[[ Material for the task, beginning ]]

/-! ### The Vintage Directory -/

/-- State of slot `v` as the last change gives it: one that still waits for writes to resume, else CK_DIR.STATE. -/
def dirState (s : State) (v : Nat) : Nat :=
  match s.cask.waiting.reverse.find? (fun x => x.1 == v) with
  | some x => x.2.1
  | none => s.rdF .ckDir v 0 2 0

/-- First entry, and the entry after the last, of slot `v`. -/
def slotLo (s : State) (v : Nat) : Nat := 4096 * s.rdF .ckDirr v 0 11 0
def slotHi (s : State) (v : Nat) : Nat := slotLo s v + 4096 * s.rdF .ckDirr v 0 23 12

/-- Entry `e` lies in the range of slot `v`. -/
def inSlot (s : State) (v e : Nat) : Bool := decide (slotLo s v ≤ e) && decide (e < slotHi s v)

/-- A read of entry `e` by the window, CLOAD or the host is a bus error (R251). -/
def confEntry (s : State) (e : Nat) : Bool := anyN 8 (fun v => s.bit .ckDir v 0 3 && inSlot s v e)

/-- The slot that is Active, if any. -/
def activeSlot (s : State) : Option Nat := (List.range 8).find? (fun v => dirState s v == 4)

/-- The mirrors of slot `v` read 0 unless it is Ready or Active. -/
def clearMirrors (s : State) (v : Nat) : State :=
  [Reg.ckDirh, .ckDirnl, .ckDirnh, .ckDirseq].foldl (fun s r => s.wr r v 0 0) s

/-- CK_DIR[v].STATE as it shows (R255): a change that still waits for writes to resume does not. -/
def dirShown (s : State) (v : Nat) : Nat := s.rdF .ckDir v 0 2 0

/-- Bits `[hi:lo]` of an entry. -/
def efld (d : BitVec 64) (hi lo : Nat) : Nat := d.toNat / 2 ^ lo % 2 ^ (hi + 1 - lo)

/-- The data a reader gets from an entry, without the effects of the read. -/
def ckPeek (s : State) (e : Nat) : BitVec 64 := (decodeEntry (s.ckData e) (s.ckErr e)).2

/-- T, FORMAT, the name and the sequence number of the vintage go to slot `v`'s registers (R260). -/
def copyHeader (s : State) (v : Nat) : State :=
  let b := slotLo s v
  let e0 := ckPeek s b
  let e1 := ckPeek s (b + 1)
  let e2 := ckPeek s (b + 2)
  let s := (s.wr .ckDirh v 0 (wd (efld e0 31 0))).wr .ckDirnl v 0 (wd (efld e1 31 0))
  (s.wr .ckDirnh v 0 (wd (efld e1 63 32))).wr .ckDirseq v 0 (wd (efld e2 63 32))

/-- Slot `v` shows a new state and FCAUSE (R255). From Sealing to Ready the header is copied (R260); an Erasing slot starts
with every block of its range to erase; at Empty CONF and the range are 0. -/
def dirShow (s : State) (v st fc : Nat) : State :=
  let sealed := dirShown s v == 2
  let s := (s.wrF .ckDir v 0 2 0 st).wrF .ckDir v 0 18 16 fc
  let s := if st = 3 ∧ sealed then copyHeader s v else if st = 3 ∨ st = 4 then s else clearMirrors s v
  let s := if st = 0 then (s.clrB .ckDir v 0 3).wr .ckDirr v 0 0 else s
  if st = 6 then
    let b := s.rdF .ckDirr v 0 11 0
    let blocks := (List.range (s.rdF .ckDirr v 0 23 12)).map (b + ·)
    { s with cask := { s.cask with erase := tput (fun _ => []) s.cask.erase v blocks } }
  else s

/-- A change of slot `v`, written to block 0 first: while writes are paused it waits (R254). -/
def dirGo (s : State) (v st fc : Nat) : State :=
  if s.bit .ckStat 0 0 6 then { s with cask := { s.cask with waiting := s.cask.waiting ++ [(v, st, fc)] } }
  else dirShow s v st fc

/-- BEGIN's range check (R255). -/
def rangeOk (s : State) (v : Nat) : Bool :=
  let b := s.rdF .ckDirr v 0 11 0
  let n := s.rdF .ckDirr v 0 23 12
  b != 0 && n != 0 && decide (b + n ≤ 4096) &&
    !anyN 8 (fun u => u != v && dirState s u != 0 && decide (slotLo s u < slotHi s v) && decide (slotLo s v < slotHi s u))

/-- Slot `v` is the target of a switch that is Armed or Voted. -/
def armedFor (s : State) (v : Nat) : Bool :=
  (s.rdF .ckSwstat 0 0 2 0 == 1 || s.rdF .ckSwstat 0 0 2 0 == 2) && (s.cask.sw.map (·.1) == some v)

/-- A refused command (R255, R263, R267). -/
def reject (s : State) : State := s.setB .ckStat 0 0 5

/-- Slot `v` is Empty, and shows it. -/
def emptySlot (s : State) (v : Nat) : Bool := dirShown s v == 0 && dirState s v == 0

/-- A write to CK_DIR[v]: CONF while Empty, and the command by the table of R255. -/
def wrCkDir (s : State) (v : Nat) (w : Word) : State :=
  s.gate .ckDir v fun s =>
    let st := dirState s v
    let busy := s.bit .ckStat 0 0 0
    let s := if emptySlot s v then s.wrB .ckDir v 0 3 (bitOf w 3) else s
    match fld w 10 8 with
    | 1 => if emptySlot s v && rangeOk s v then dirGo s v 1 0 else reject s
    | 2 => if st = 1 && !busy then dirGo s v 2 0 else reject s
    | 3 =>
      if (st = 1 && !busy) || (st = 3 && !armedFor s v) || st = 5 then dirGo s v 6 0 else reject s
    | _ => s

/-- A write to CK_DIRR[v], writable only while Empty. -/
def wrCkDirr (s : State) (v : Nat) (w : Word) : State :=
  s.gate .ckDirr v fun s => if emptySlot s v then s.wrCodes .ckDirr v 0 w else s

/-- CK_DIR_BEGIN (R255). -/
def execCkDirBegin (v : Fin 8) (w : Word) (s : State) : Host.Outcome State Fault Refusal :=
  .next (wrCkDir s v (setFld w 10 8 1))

[[ Material for the task, end ]]

Your answer should be a single number: how many lines in the data above include "decide"?

> Expected answer: 3